SUSAN MANGIERO'S ANSWER:

 

This fact situation, ripped from the headlines, raises several important valuation questions, including, but not limited to the following:

 

  • Notwithstanding FAS 133 numbers, is the company exposed to changes in interest rates that could adversely impact cash flow, liquidity and net income?
  • Was the swap correctly valued?
  • How might ABC be impacted by Global’s deteriorating health?
  • What adjustments, if any, should PEH make to its initial valuation of ABC equity?

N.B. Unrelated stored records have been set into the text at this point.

-- ==== Sys2Proof/Machine/Sync.lean ====
section
/-!
DEFINITION. The sync and summary instructions (R104 to R107, R112, R113, R137 to R140), reserved
instructions (R121), and what the headframe does at the end of a slice and of a request (R116, R365, R371).
-/
namespace Sys2Proof.Machine
open Sys2Proof

/-! ### Semaphores -/

def fSEM : Nat × Nat := (50, 45)
def fN : Nat × Nat := (15, 0)
/-- The checks common to SEM_WAIT and SEM_SIGNAL: encoding, N at least 1, and a declared semaphore. -/
def semOp (s : State) (f : Nat) (st : IssueStream) (op : Nat) (body : State → Ins → State) : State :=
  issue s f st op fun s i =>
    if !encodingOk i [fSEM, fN] .no [] || fw i 15 0 == 0 then raise s i stBadEncoding
    else if !declares s i.f i.l.req (fw i 50 45) then raise s i stSemOwner
    else body s i
/-- The streams that are tested before `st` on one counter in one cycle (R105). -/
def earlierStreams : IssueStream → List IssueStream | .b => [] | .f => [.b] | .u => [.b, .f]
/-- A stalled wait whose count is satisfied. -/
def waitReady (s : State) (f : Nat) (st : IssueStream) : Option (Nat × Nat) :=
  let l := lane (face s f) st
  match l.stall with
  | .sem n c => if l.busy && l.live && c ≤ semGet s f n then some (n, c) else none
  | _ => none
/-- No earlier stream has a satisfied wait on counter `n`, which would take its count first (R105). -/
def firstOn (s : State) (f : Nat) (st : IssueStream) (n : Nat) : Bool :=
  (earlierStreams st).all fun e => match waitReady s f e with | some (m, _) => m != n | none => true
/-- SEM_WAIT stalls until the counter is at least n, then subtracts n (R104); a wait that an earlier stream's satisfied
wait on the counter precedes stalls as well, and is tested against the count that one leaves (R105). -/
def semWaitStep (s : State) (f : Nat) (st : IssueStream) : State :=
  semOp s f st 0x401 fun s i =>
    let n := fw i 15 0
    let c := semGet s i.f (fw i 50 45)
    if n ≤ c && firstOn s i.f i.st (fw i 50 45) then done (semPut s i.f (fw i 50 45) (c - n)) i else stalled s i (.sem (fw i 50 45) n)
def execSemWait (f : Fin 128) (st : IssueStream) (s : State) : Res := .next (semWaitStep s f st)
/-- SEM_WAIT_RELEASE: the wait proceeds, unless an earlier stream's wait on the same counter does first. -/
def semReleaseStep (s : State) (f : Nat) (st : IssueStream) : State :=
  match waitReady s f st with
  | none => s
  | some (n, c) =>
    if !(running s && firstOn s f st n) then s else
    modLane (semPut s f n (semGet s f n - c)) f st fun l => { l with pc := l.pc + 1, stall := .run }
def execSemWaitRelease (f : Fin 128) (st : IssueStream) (s : State) : Res := .next (semReleaseStep s f st)
/-- SEM_SIGNAL queues its signal; a fifth stalls its stream (R137). -/
def semSignalStep (s : State) (f : Nat) (st : IssueStream) : State :=
  semOp s f st 0x402 fun s i =>
    if 4 ≤ i.l.signals.length then stalled s i .fence
    else done (modLane s i.f i.st fun l => { l with signals := l.signals ++ [(fw i 50 45, fw i 15 0)] }) i
def execSemSignal (f : Fin 128) (st : IssueStream) (s : State) : Res := .next (semSignalStep s f st)
/-- The first pending signal of a stream is applied. Engine work takes effect at its issue, so that what
came before the signal is complete. -/
def semApplyStep (s : State) (f : Nat) (st : IssueStream) : State :=
  let l := lane (face s f) st
  match l.signals with
  | [] => s
  | (n, k) :: rest =>
    if !running s then s else
    semAdd (modLane s f st fun l => { l with signals := rest }) f n k l.req
def execSemSignalApply (f : Fin 128) (st : IssueStream) (s : State) : Res := .next (semApplyStep s f st)

/-! ### Fences and flags -/

/-- TICK_FENCE ends the slice once pending signals are applied; the next slice takes its bound from ENTRY (R138). -/
def tickFenceStep (s : State) (f : Nat) (st : IssueStream) : State :=
  issue s f st 0x403 fun s i =>
    if !encodingOk i [(11, 0)] .no [] || i.l.bounds.length ≤ fw i 11 0 then raise s i stBadEncoding
    else if !i.l.signals.isEmpty then stalled s i .fence
    else modLane s i.f i.st fun l => sliceEnd l (i.l.pc + 1) (fw i 11 0) false
def execTickFence (f : Fin 128) (st : IssueStream) (s : State) : Res := .next (tickFenceStep s f st)
def flagClrStep (s : State) (f : Nat) (st : IssueStream) : State :=
  issue s f st 0x404 fun s i =>
    if !encodingOk i [(7, 0)] .no [] then raise s i stBadEncoding
    else done (modLane s i.f i.st fun l => { l with flags := clearFlags l.flags (fw i 7 0) }) i
def execFlagClr (f : Fin 128) (st : IssueStream) (s : State) : Res := .next (flagClrStep s f st)

/-! ### POST and AWAIT (R112, R113, R140) -/

def i32 (w : W32) : Int := w.toInt
/-- The 64-bit summary of RED codes 0 to 6. -/
def summary (s : State) (i : Ins) : W64 :=
  let vl := vlOf s i
  let es := velems s i.f (fw i 50 46) 0 vl
  let lo := fun (w : W32) => w64 w.toNat
  match fw i 45 43 with
  | 0 => lo (r32 (treeSum (es.map x32)))
  | 1 => lo (r32 (maxAll (es.map x32)))
  | 2 => lo (r32 (minAll (es.map x32)))
  | 3 => w64 (((List.range vl).filter fun k => (mget s i.f (fw i 42 40)).getLsbD k).length)
  | 4 => lo (es.headD 0)
  | 5 => BitVec.ofInt 64 (es.foldl (fun a w => a + i32 w) 0)
  | _ => BitVec.ofInt 64 (es.foldl (fun a w => max a (i32 w)) (-2147483648))
/-- POST (R112, R140). DEDUCED (log 14): VS counts as named whatever RED is, and M only where RED = 3. -/
def postStep (s : State) (f : Nat) (st : IssueStream) : State :=
  issue s f st 0x501 fun s i =>
    if !encodingOk i [(50, 46), (45, 43), (42, 40), (39, 32)] .no [] || fw i 45 43 == 7 then raise s i stBadEncoding
    else withRegs s i (.v (fw i 50 46) :: (if fw i 45 43 = 3 then [.m (fw i 42 40)] else [])) fun s =>
      match (face s i.f).post with
      | some p => if p.stream = i.st then raise s i stPostPending else stalled s i .post
      | none =>
        let x := face s i.f
        done (setFace s i.f { x with post := some { stream := i.st, req := i.l.req, claim := i.l.claim, summary := summary s i, table := fw i 39 32, answer := none } }) i
def execPost (f : Fin 128) (st : IssueStream) (s : State) : Res := .next (postStep s f st)
/-- A branch-table comparison; a NaN summary compares false (R113, R381). -/
def branchHolds (sum : W64) (e : W64 × W64) : Bool :=
  let c := e.1
  let x := x32 (w32 (fld sum 31 0))
  let y := x32 (w32 (fld c 31 0))
  match fld e.2 63 61 with
  | 0 => sum == c
  | 1 => sum != c
  | 2 => sum.slt c
  | 3 => !sum.slt c
  | 4 => x.lt y
  | 5 => y.le x
  | _ => false
/-- The first of entries 1 to 15 that holds, else entry 0. -/
def branchTarget (t : List (W64 × W64)) (sum : W64) : Nat :=
  let e := ((t.drop 1).find? (branchHolds sum)).getD (t.headD (0, 0))
  fld e.2 10 0
/-- The core answers a POST: the request that posted fails when the table is not loaded (R113). The POST is over then, as is one
whose request has ended (log 16). -/
def postAnswerStep (s : State) (f : Nat) : State :=
  match (face s f).post with
  | none => s
  | some p =>
    if !running s || p.answer.isSome then s else
    match Tab.get [] (claim s p.claim).branch p.table with
    | [] => failRequest (setFace s f { face s f with post := none }) p.req stNoBranchTable
    | t => setFace s f { face s f with post := some { p with answer := some (branchTarget t p.summary) } }
def execPostAnswer (f : Fin 128) (s : State) : Res := .next (postAnswerStep s f)
def awaitStep (s : State) (f : Nat) (st : IssueStream) : State :=
  issue s f st 0x502 fun s i =>
    if !encodingOk i [] .no [] then raise s i stBadEncoding else
    match (face s i.f).post with
    | none => raise s i stAwaitNoPost
    | some p =>
      if p.stream ≠ i.st then raise s i stAwaitNoPost else
      match p.answer with
      | none => stalled s i .await
      | some t => jump (setFace s i.f { face s i.f with post := none }) i (t : Int)
def execAwait (f : Fin 128) (st : IssueStream) (s : State) : Res := .next (awaitStep s f st)

/-! ### Reserved instructions (R121) -/

/-- Opcodes that the instruction set defines. -/
def definedOp (o : Nat) : Bool :=
  [0x001, 0x002, 0x003, 0x004].contains o || (0x101 ≤ o && o ≤ 0x10A) || (0x110 ≤ o && o ≤ 0x114) || (0x118 ≤ o && o ≤ 0x122)
  || o == 0x124 || (0x130 ≤ o && o ≤ 0x136) || (0x140 ≤ o && o ≤ 0x144) || (0x150 ≤ o && o ≤ 0x153) || (0x160 ≤ o && o ≤ 0x163)
  || (0x168 ≤ o && o ≤ 0x16B) || (0x200 ≤ o && o ≤ 0x20B) || o == 0x210 || o == 0x211 || (0x218 ≤ o && o ≤ 0x21D) || o == 0x21F
  || (0x301 ≤ o && o ≤ 0x305) || (0x401 ≤ o && o ≤ 0x404) || o == 0x501 || o == 0x502
def execReservedInstruction (f : Fin 128) (st : IssueStream) (s : State) : Res :=
  .next (issueIf s f st (fun o => !definedOp o) fun s i => raise s i stBadEncoding)

/-! ### The ends of slices and requests -/

/-- The watchdog passes the bound: the slice is cut off (R116). -/
def overrunStep (s : State) (f : Nat) (st : IssueStream) : State :=
  let l := lane (face s f) st
  if running s && l.busy && l.live then failRequest s l.req stSliceOverrun else s
def execSliceOverrun (f : Fin 128) (st : IssueStream) (s : State) : Res := .next (overrunStep s f st)
/-- Counts of a slice go to the canary table at its end, of a failed one up to its failure (R205). -/
def flushCounts (s : State) (f : Nat) (st : IssueStream) : State :=
  let l := lane (face s f) st
  let s := l.counts.foldl (fun s e => countsAdd s l.claim e.1 e.2) s
  modLane s f st fun l => { l with counts := [] }
/-- Face time of a slice: to its step, or at once to the claim alone (R349), in the window of this instant (R351). -/
def faceTime (s : State) (q : Req) (ns : Nat) : State :=
  match q.batch with
  | some b => modBatch s b fun x => { x with faceNs := x.faceNs + ns }
  | none =>
    let s := rollDue s q.claim
    let k := claim s q.claim
    setClaim s q.claim { k with tally := { k.tally with faceNs := k.tally.faceNs + ns } }
/-- The record of a program rewritten at a slice end, in claim memory or host memory (R371, R512). -/
def sliceRecord (s : State) (q : Req) (n : Nat) (ws : List W64) : State :=
  if q.batch.isSome then s
  else if q.area.1 then (putRecord s q.claim q.area (32 * n) ws).1
  else putLater s q.claim (q.area.2 + 32 * n) ws []
/-- SLICE_COMPLETE: the headframe receives a slice end. STALLS and LAST are free values. -/
def sliceCompleteStep (s : State) (f : Nat) (st : IssueStream) : State :=
  let l := lane (face s f) st
  if !(running s && l.report) then s else
  let s := flushCounts s f st
  let s := modLane s f st fun l => { l with report := false }
  match findReq s l.req with
  | none => s
  | some q =>
    let (stalls, s) := freeValue s
    let (last, s) := freeValue s
    let ws := progRecord (if l.ended then q.failed else 0) l.flags.toNat l.ended f l.slices l.progTag stalls last
    let s := faceTime s q (s.time - l.start)
    let s := modReq s q.id fun q => { q with progs := q.progs.zipIdx.map fun p =>
      if p.2 = l.prog then { p.1 with ended := p.1.ended || l.ended, record := ws } else p.1 }
    sliceRecord s q l.prog ws
def execSliceComplete (f : Fin 128) (st : IssueStream) (s : State) : Res := .next (settleFoul (sliceCompleteStep s f st))

/-- A slice end of a request has not reached the headframe. -/
def reportsOf (s : State) (q : Req) : Bool :=
  (q.progs.map (·.face)).any fun f => streamsBFU.any fun st =>
    let l := lane (face s f) st; l.busy && l.req == q.id && (l.report || l.live)
/-- A record of the request waits for its page. -/
def recordWaits (s : State) (q : Req) : Bool :=
  s.waits.any fun w => w.claim == q.claim && (match w.who with
    | .record a _ _ => !q.area.1 && q.area.2 ≤ a && a < q.area.2 + 32 * q.progs.length
    | .request r => r == q.id && q.failed == 0
    | _ => false)
/-- REQUEST_END: the last program has ended, or the request has failed. The records are written once more and
the reply follows; a step goes on to the sampler, or ends its rows (R236). -/
def requestEndStep (s : State) (id : Nat) : State :=
  match findReq s id with
  | none => s
  | some q =>
    let finished := q.failed != 0 || (q.started && q.progs.all (·.ended))
    if !(running s && finished) || reportsOf s q || recordWaits s q then s else
    match q.batch with
    | none =>
      match areaAbsent s q with
      | [] => closeRequest s q
      | ps => stallAll s q.claim ps (.record q.area.2 [] [])
    | some b =>
      let s := closeRequest s q
      match findBatch s b with
      | none => s
      | some x => if q.failed = 0 then modBatch s b fun x => { x with swept := true } else failBatch s x q.failed
def execRequestEnd (req : Nat) (s : State) : Res := .next (requestEndStep s req)

end Sys2Proof.Machine
end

There are several critical issues here, all of which could seriously hamper the fortunes of both ABC shareholders and PEH investors. An inaccurate valuation of the swap leads to a flawed accounting representation for ABC and may lull treasury staff into thinking that the hedge offers full protection against unexpected moves in interest rates. PEH may report a bad FAS 157 number which in turn could lead to flawed asset allocation decisions made by institutional limited partners or the overpayment of performance fees to PEH. A poorly constructed hedge (in economic versus accounting terms) that exposes ABC to negative market conditions could force PEH to violate its prohibition against speculative trades being executed by portfolio companies. If Global does not meet its swap obligations and/or files for bankruptcy protection, ABC may not be able to recover its collateral quickly or could lose it altogether, depending on its standing vis-à-vis other creditors.

 

Swap pricing models can differ depending on the complexity of the transaction. However, for standard fixed to LIBOR swaps, the secondary market is large ($111 trillion, according to the Bank for International Settlements). Active trading makes it easy to readily obtain prices for various maturity interest rate swaps with quotes reflecting the discounting of future projected fixed and floating swap payment amounts. In contrast, the assessment of credit worthiness varies, sometimes considerably, across banks. Unfortunately for ABC, even if they posted more collateral than should have been required, the fact remains that they have no immediate recourse in the event that Global’s distress prevents the bank from paying what it owes to ABC. If Global defaults, ABC will then have to decide on a course of action that could include any or all of the following:

 

  • Enter into a second interest rate swap to replace Global at a now higher fixed rate
  • Attempt to sell the initial swap in the open market and consider another way to hedge against rising interest rates though few will be willing to accept the Global risk
  • Take legal action to reclaim its collateral
  • Write down the value of the swap on its books

There is no ideal situation. The expert will necessarily have to ask ABC what they plan to do in the event of swap non-performance and how it is expected to impact its cash flow, cost of money (which in turn affects capital budget decisions), balance sheet, dividend payments and interest coverage. Once that scenario analysis is conducted, both the expert and PEH will be able to quantify how much of an adjustment downward they will need to make for both accounting and performance reporting purposes.